## Task goal
Your answer should hold exactly the lines from the one containing "writeReg_clears hset hclear" through the end of the material, and no others.

--------------------------------------------------

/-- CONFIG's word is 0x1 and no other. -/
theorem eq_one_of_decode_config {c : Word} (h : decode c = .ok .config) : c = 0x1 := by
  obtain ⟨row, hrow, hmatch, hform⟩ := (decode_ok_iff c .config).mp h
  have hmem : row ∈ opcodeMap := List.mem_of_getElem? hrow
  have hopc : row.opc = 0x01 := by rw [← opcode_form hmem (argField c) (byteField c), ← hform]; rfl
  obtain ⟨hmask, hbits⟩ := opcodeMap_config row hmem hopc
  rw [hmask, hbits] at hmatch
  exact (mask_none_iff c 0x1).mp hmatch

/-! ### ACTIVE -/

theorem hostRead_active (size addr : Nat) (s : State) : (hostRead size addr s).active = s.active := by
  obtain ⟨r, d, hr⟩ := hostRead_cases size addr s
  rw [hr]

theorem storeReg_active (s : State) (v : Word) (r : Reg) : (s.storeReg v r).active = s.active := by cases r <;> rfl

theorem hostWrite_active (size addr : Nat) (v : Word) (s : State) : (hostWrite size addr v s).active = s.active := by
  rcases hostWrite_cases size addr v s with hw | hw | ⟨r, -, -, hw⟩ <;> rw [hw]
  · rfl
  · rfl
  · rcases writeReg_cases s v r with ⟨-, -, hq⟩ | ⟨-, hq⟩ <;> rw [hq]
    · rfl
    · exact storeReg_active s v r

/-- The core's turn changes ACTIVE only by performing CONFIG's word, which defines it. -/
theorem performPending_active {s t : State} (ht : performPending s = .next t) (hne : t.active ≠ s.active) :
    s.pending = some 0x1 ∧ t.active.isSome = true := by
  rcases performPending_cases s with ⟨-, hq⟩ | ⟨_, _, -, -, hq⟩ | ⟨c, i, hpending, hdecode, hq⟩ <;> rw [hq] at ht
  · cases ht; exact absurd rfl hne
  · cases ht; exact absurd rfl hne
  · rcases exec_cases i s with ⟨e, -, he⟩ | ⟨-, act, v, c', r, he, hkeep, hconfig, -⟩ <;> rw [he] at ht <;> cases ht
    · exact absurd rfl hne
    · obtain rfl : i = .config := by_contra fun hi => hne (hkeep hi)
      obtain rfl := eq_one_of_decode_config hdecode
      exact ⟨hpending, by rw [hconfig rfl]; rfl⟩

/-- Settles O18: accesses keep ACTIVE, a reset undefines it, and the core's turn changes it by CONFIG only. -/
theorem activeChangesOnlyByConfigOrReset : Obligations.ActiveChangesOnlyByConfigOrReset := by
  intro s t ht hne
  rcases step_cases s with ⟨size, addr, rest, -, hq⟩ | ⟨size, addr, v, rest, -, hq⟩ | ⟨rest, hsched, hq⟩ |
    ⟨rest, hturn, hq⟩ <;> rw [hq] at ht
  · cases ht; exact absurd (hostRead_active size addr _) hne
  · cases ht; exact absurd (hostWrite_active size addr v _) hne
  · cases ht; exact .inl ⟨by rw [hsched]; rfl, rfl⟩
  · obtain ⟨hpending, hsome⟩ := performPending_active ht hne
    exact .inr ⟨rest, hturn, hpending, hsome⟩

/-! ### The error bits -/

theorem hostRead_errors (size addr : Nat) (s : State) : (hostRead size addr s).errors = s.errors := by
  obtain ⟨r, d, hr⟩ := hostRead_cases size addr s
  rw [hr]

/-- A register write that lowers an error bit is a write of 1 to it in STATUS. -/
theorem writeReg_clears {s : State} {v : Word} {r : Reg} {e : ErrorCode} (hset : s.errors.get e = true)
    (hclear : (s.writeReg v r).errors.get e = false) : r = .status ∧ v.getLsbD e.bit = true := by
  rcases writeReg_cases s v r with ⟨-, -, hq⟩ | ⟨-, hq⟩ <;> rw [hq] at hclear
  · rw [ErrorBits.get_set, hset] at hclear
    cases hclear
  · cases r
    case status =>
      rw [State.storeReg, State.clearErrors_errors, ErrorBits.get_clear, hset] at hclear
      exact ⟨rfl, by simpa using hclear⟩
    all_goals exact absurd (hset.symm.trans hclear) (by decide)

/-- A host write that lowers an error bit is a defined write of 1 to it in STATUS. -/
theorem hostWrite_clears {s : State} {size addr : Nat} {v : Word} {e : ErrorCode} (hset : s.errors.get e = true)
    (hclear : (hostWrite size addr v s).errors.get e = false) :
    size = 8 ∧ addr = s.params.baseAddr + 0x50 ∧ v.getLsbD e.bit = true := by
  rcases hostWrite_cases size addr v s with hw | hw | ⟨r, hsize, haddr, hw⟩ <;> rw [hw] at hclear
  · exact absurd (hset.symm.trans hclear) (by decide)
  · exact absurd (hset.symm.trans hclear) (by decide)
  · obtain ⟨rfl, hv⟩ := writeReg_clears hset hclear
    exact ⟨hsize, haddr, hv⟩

--------------------------------------------------

## Final answer
  · obtain ⟨rfl, hv⟩ := writeReg_clears hset hclear
    exact ⟨hsize, haddr, hv⟩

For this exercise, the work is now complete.